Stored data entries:

@[simp] theorem reportRequest_keeps {xs : List Piece} {p₀ p : Part} (a : RequestAction) (e : Entry) (previous : Option RequestClass) (cause : Option RemovalCause) (h : reporting ⊆ xs) :
    OnlyChanges xs p₀ (p.reportRequest a e previous cause) ↔ OnlyChanges xs p₀ p := by
  simp [reporting] at h
  unfold Part.reportRequest
  try dsimp only
  (repeat' split) <;> simp [h, reporting]

@[simp] theorem addEntry_keeps {xs : List Piece} {p₀ p : Part} (f : FilterId) (cls : RequestClass) (src : RequestSource) (u : Nat) (override : Option SlotId) (h : [Piece.queue, .scanDue] ++ reporting ⊆ xs) :
    OnlyChanges xs p₀ (p.addEntry f cls src u override) ↔ OnlyChanges xs p₀ p := by
  simp [reporting] at h
  unfold Part.addEntry
  try dsimp only
  (repeat' split) <;> simp [h, reporting]

@[simp] theorem dropEntry_keeps {xs : List Piece} {p₀ p : Part} (f : FilterId) (cause : RemovalCause) (h : [Piece.queue, .scanDue, .events] ++ reporting ⊆ xs) :
    OnlyChanges xs p₀ (p.dropEntry f cause) ↔ OnlyChanges xs p₀ p := by
  simp [reporting] at h
  unfold Part.dropEntry
  try dsimp only
  (repeat' split) <;> simp [h, reporting]

@[simp] theorem expelEntry_keeps {xs : List Piece} {p₀ p : Part} (f : FilterId) (cause : RemovalCause) (h : [Piece.queue, .proposal, .scanDue, .events] ++ reporting ⊆ xs) :
    OnlyChanges xs p₀ (p.expelEntry f cause) ↔ OnlyChanges xs p₀ p := by
  simp [reporting] at h
  unfold Part.expelEntry
  try dsimp only
  (repeat' split) <;> simp [h, reporting]

@[simp] theorem setDefer_keeps {xs : List Piece} {p₀ p : Part} (e : Entry) (t : Option Nat) (h : [.queue, .scanDue, .events] ⊆ xs) :
    OnlyChanges xs p₀ (p.setDefer e t) ↔ OnlyChanges xs p₀ p := by
  simp [reporting] at h
  unfold Part.setDefer
  try dsimp only
  (repeat' split) <;> simp [h, reporting]

@[simp] theorem takeEvaluation_keeps {xs : List Piece} {p₀ p : Part} (f : FilterId) (u : Nat) (cls : Option RequestClass) (h : [Piece.queue, .scanDue] ++ reporting ⊆ xs) :
    OnlyChanges xs p₀ (p.takeEvaluation f u cls) ↔ OnlyChanges xs p₀ p := by
  simp [reporting] at h
  unfold Part.takeEvaluation
  try dsimp only
  (repeat' split) <;> simp [h, reporting]

@[simp] theorem clearOverrides_keeps {xs : List Piece} {p₀ p : Part} (slot : SlotId) (h : [.queue, .scanDue] ⊆ xs) :
    OnlyChanges xs p₀ (p.clearOverrides slot) ↔ OnlyChanges xs p₀ p := by
  simp [reporting] at h
  unfold Part.clearOverrides
  try dsimp only
  (repeat' split) <;> simp [h, reporting]

/-! ### Loading -/

@[simp] theorem overloadAfter_keeps {xs : List Piece} {p₀ p : Part} (v : Nat) (h : [.overload, .events] ⊆ xs) :
    OnlyChanges xs p₀ (p.overloadAfter v) ↔ OnlyChanges xs p₀ p := by
  simp [reporting] at h
  unfold Part.overloadAfter
  try dsimp only
  (repeat' split) <;> simp [h, reporting]

@[simp] theorem computeLoading_keeps {xs : List Piece} {p₀ p : Part} (h : [Piece.flags, .overload, .events] ++ reporting ⊆ xs) :
    OnlyChanges xs p₀ p.computeLoading ↔ OnlyChanges xs p₀ p := by
  simp [reporting] at h
  unfold Part.computeLoading
  try dsimp only
  (repeat' split) <;> simp [h, reporting]

@[simp] theorem loadingTest_keeps {xs : List Piece} {p₀ p : Part} (f : FilterId) (a : Nat) (h : [Piece.flags] ++ reporting ⊆ xs) :
    OnlyChanges xs p₀ (p.loadingTest f a).1 ↔ OnlyChanges xs p₀ p := by
  simp [reporting] at h
  unfold Part.loadingTest
  try dsimp only
  (repeat' split) <;> simp [h, reporting]

/-! ### Valves -/

@[simp] theorem tellFault_keeps {xs : List Piece} {p₀ p : Part} (f : FilterId) (r : Role) (h : [.events] ⊆ xs) :
    OnlyChanges xs p₀ (p.tellFault f r) ↔ OnlyChanges xs p₀ p := by
  simp [reporting] at h
  unfold Part.tellFault
  try dsimp only
  (repeat' split) <;> simp [h, reporting]

@[simp] theorem faultChannel_keeps {xs : List Piece} {p₀ p : Part} (ch : ChannelId) (cause : ChannelFault) (h : [Piece.channels, .capture, .events] ++ reporting ⊆ xs) :
    OnlyChanges xs p₀ (p.faultChannel ch cause) ↔ OnlyChanges xs p₀ p := by
  simp [reporting] at h
  unfold Part.faultChannel
  try dsimp only
  (repeat' split) <;> simp [h, reporting]

@[simp] theorem tellArrival_keeps {xs : List Piece} {p₀ p : Part} (ch : ChannelId) (h : [.events] ⊆ xs) :
    OnlyChanges xs p₀ (p.tellArrival ch) ↔ OnlyChanges xs p₀ p := by
  simp [reporting] at h
  unfold Part.tellArrival
  try dsimp only
  (repeat' split) <;> simp [h, reporting]

@[simp] theorem arrive_keeps {xs : List Piece} {p₀ p : Part} (ch : ChannelId) (at' : ChannelState) (h : [.channels, .events] ⊆ xs) :
    OnlyChanges xs p₀ (p.arrive ch at') ↔ OnlyChanges xs p₀ p := by
  simp [reporting] at h
  unfold Part.arrive
  try dsimp only
  (repeat' split) <;> simp [h, reporting]

@[simp] theorem drift_keeps {xs : List Piece} {p₀ p : Part} (ch : ChannelId) (lost : Position) (h : [Piece.channels, .events] ++ reporting ⊆ xs) :
    OnlyChanges xs p₀ (p.drift ch lost) ↔ OnlyChanges xs p₀ p := by
  simp [reporting] at h
  unfold Part.drift
  try dsimp only
  (repeat' split) <;> simp [h, reporting]

@[simp] theorem takeLimit_keeps {xs : List Piece} {p₀ p : Part} (ch : ChannelId) (which : Limit) (level : Level) (h : [Piece.channels, .capture, .events] ++ reporting ⊆ xs) :
    OnlyChanges xs p₀ (p.takeLimit ch which level) ↔ OnlyChanges xs p₀ p := by
  simp [reporting] at h
  unfold Part.takeLimit
  try dsimp only
  (repeat' split) <;> simp [h, reporting]

@[simp] theorem travelFails_keeps {xs : List Piece} {p₀ p : Part} (ch : ChannelId) (h : [Piece.channels, .capture, .events] ++ reporting ⊆ xs) :
    OnlyChanges xs p₀ (p.travelFails ch) ↔ OnlyChanges xs p₀ p := by
  simp [reporting] at h
  unfold Part.travelFails
  try dsimp only
  (repeat' split) <;> simp [h, reporting]

@[simp] theorem startTravel_keeps {xs : List Piece} {p₀ p : Part} (ch : ChannelId) (target : Position) (h : [.channels, .events] ⊆ xs) :
    OnlyChanges xs p₀ (p.startTravel ch target) ↔ OnlyChanges xs p₀ p := by
  simp [reporting] at h
  unfold Part.startTravel
  try dsimp only
  (repeat' split) <;> simp [h, reporting]

@[simp] theorem completeAt_keeps {xs : List Piece} {p₀ p : Part} (ch : ChannelId) (target : Position) (at' : ChannelState) (h : [.channels] ⊆ xs) :
    OnlyChanges xs p₀ (p.completeAt ch target at') ↔ OnlyChanges xs p₀ p := by
  simp [reporting] at h
  unfold Part.completeAt
  try dsimp only
  (repeat' split) <;> simp [h, reporting]

@[simp] theorem command_keeps {xs : List Piece} {p₀ p : Part} (ch : ChannelId) (target : Position) (h : [.channels, .events] ⊆ xs) :
    OnlyChanges xs p₀ (p.command ch target).1 ↔ OnlyChanges xs p₀ p := by
  simp [reporting] at h
  unfold Part.command
  try dsimp only
  (repeat' split) <;> simp [h, reporting]

@[simp] theorem commandRole_keeps {xs : List Piece} {p₀ p : Part} (f : FilterId) (r : Role) (target : Position) (h : [.channels, .events] ⊆ xs) :
    OnlyChanges xs p₀ (p.commandRole f r target).1 ↔ OnlyChanges xs p₀ p := by
  simp [reporting] at h
  unfold Part.commandRole
  try dsimp only
  (repeat' split) <;> simp [h, reporting]

@[simp] theorem assertStop_keeps {xs : List Piece} {p₀ p : Part} (h : [.channels, .stop, .events] ⊆ xs) :
    OnlyChanges xs p₀ p.assertStop ↔ OnlyChanges xs p₀ p := by
  simp [reporting] at h
  unfold Part.assertStop
  try dsimp only
  (repeat' split) <;> simp [h, reporting]

@[simp] theorem settle_keeps {xs : List Piece} {p₀ p : Part} (ch : ChannelId) (h : [Piece.channels, .capture, .events] ++ reporting ⊆ xs) :
    OnlyChanges xs p₀ (p.settle ch) ↔ OnlyChanges xs p₀ p := by
  simp [reporting] at h
  unfold Part.settle
  try dsimp only
  (repeat' split) <;> simp [h, reporting]

@[simp] theorem unstop_keeps {xs : List Piece} {p₀ p : Part} (ch : ChannelId) (h : [Piece.channels, .capture, .events] ++ reporting ⊆ xs) :
    OnlyChanges xs p₀ (p.unstop ch) ↔ OnlyChanges xs p₀ p := by
  simp [reporting] at h
  unfold Part.unstop
  try dsimp only
  (repeat' split) <;> simp [h, reporting]

@[simp] theorem releaseStop_keeps {xs : List Piece} {p₀ p : Part} (h : [Piece.channels, .capture, .stop, .events] ++ reporting ⊆ xs) :
    OnlyChanges xs p₀ p.releaseStop ↔ OnlyChanges xs p₀ p := by
  simp [reporting] at h
  unfold Part.releaseStop
  try dsimp only
  (repeat' split) <;> simp [h, reporting]

@[simp] theorem derive_keeps {xs : List Piece} {p₀ p : Part} (ch : ChannelId) (h : [Piece.channels, .capture, .events] ++ reporting ⊆ xs) :
    OnlyChanges xs p₀ (p.derive ch) ↔ OnlyChanges xs p₀ p := by
  simp [reporting] at h
  unfold Part.derive
  try dsimp only
  (repeat' split) <;> simp [h, reporting]

@[simp] theorem deriveCleared_keeps {xs : List Piece} {p₀ p : Part} (ch : ChannelId) (h : [Piece.channels, .capture, .events] ++ reporting ⊆ xs) :
    OnlyChanges xs p₀ (p.deriveCleared ch) ↔ OnlyChanges xs p₀ p := by
  simp [reporting] at h
  unfold Part.deriveCleared
  try dsimp only
  (repeat' split) <;> simp [h, reporting]

@[simp] theorem writeSense_keeps {xs : List Piece} {p₀ p : Part} (ch : ChannelId) (sense : SwitchSense) (h : [Piece.channels, .capture, .events] ++ reporting ⊆ xs) :
    OnlyChanges xs p₀ (p.writeSense ch sense) ↔ OnlyChanges xs p₀ p := by
  simp [reporting] at h
  unfold Part.writeSense
  try dsimp only
  (repeat' split) <;> simp [h, reporting]

/-! ### Units -/

@[simp] theorem setUnit_keeps {xs : List Piece} {p₀ p : Part} (u : UnitId) (x : UnitState) (h : [.units, .events] ⊆ xs) :
    OnlyChanges xs p₀ (p.setUnit u x) ↔ OnlyChanges xs p₀ p := by
  simp [reporting] at h
  unfold Part.setUnit
  try dsimp only
  (repeat' split) <;> simp [h, reporting]

@[simp] theorem reportEquipment_keeps {xs : List Piece} {p₀ p : Part} (u : UnitId) (e : EquipmentEvent) (before : UnitState) (h : reporting ⊆ xs) :
    OnlyChanges xs p₀ (p.reportEquipment u e before) ↔ OnlyChanges xs p₀ p := by
  simp [reporting] at h
  unfold Part.reportEquipment
  try dsimp only
  (repeat' split) <;> simp [h, reporting]

@[simp] theorem tellNews_keeps {xs : List Piece} {p₀ p : Part} (u : UnitId) (n : UnitNews) (h : [.events] ⊆ xs) :
    OnlyChanges xs p₀ (p.tellNews u n) ↔ OnlyChanges xs p₀ p := by
  simp [reporting] at h
  unfold Part.tellNews
  try dsimp only
  (repeat' split) <;> simp [h, reporting]

@[simp] theorem setWaiting_keeps {xs : List Piece} {p₀ p : Part} (k : UnitKind) (ls : List LaneId) (h : [.pumpWait, .blowerWait] ⊆ xs) :
    OnlyChanges xs p₀ (p.setWaiting k ls) ↔ OnlyChanges xs p₀ p := by
  simp [reporting] at h
  unfold Part.setWaiting
  try dsimp only
  (repeat' split) <;> simp [h, reporting]

@[simp] theorem grant_keeps {xs : List Piece} {p₀ p : Part} (u : UnitId) (l : LaneId) (h : [.units, .duty, .events] ⊆ xs) :
    OnlyChanges xs p₀ (p.grant u l) ↔ OnlyChanges xs p₀ p := by
  simp [reporting] at h
  unfold Part.grant
  try dsimp only
  (repeat' split) <;> simp [h, reporting]

@[simp] theorem requestUnit_keeps {xs : List Piece} {p₀ p : Part} (l : LaneId) (k : UnitKind) (h : [.units, .duty, .pumpWait, .blowerWait, .events] ⊆ xs) :
    OnlyChanges xs p₀ (p.requestUnit l k) ↔ OnlyChanges xs p₀ p := by
  simp [reporting] at h
  unfold Part.requestUnit
  try dsimp only
  (repeat' split) <;> simp [h, reporting]

@[simp] theorem serveWait_keeps {xs : List Piece} {p₀ p : Part} (u : UnitId) (h : [.units, .duty, .pumpWait, .blowerWait, .events] ⊆ xs) :
    OnlyChanges xs p₀ (p.serveWait u) ↔ OnlyChanges xs p₀ p := by
  simp [reporting] at h
  unfold Part.serveWait
  try dsimp only
  (repeat' split) <;> simp [h, reporting]

@[simp] theorem freeUnit_keeps {xs : List Piece} {p₀ p : Part} (u : UnitId) (h : [.units, .duty, .pumpWait, .blowerWait, .events] ⊆ xs) :
    OnlyChanges xs p₀ (p.freeUnit u) ↔ OnlyChanges xs p₀ p := by
  simp [reporting] at h
  unfold Part.freeUnit
  try dsimp only
  (repeat' split) <;> simp [h, reporting]

@[simp] theorem stopUnit_keeps {xs : List Piece} {p₀ p : Part} (u : UnitId) (h : [.units, .duty, .pumpWait, .blowerWait, .events] ⊆ xs) :
    OnlyChanges xs p₀ (p.stopUnit u) ↔ OnlyChanges xs p₀ p := by
  simp [reporting] at h
  unfold Part.stopUnit
  try dsimp only
  (repeat' split) <;> simp [h, reporting]

@[simp] theorem releaseUnit_keeps {xs : List Piece} {p₀ p : Part} (l : LaneId) (u : UnitId) (h : [.units, .duty, .pumpWait, .blowerWait, .events] ⊆ xs) :
    OnlyChanges xs p₀ (p.releaseUnit l u) ↔ OnlyChanges xs p₀ p := by
  simp [reporting] at h
  unfold Part.releaseUnit
  try dsimp only
  (repeat' split) <;> simp [h, reporting]

@[simp] theorem withdrawRequest_keeps {xs : List Piece} {p₀ p : Part} (l : LaneId) (k : UnitKind) (h : [.pumpWait, .blowerWait] ⊆ xs) :
    OnlyChanges xs p₀ (p.withdrawRequest l k) ↔ OnlyChanges xs p₀ p := by
  simp [reporting] at h
  unfold Part.withdrawRequest
  try dsimp only
  (repeat' split) <;> simp [h, reporting]

@[simp] theorem proveUnit_keeps {xs : List Piece} {p₀ p : Part} (u : UnitId) (h : [Piece.units, .events] ++ reporting ⊆ xs) :
    OnlyChanges xs p₀ (p.proveUnit u) ↔ OnlyChanges xs p₀ p := by
  simp [reporting] at h
  unfold Part.proveUnit
  try dsimp only
  (repeat' split) <;> simp [h, reporting]

@[simp] theorem startUnit_keeps {xs : List Piece} {p₀ p : Part} (l : LaneId) (u : UnitId) (h : [Piece.units, .events] ++ reporting ⊆ xs) :
    OnlyChanges xs p₀ (p.startUnit l u) ↔ OnlyChanges xs p₀ p := by
  simp [reporting] at h
  unfold Part.startUnit
  try dsimp only
  (repeat' split) <;> simp [h, reporting]

@[simp] theorem proveFails_keeps {xs : List Piece} {p₀ p : Part} (u : UnitId) (h : [Piece.units, .events] ++ reporting ⊆ xs) :
    OnlyChanges xs p₀ (p.proveFails u) ↔ OnlyChanges xs p₀ p := by
  simp [reporting] at h
  unfold Part.proveFails
  try dsimp only
  (repeat' split) <;> simp [h, reporting]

Work to complete: Each line of the records above that contains the word "level" should be counted; give the resulting number without further words.

Solution to the problem: 2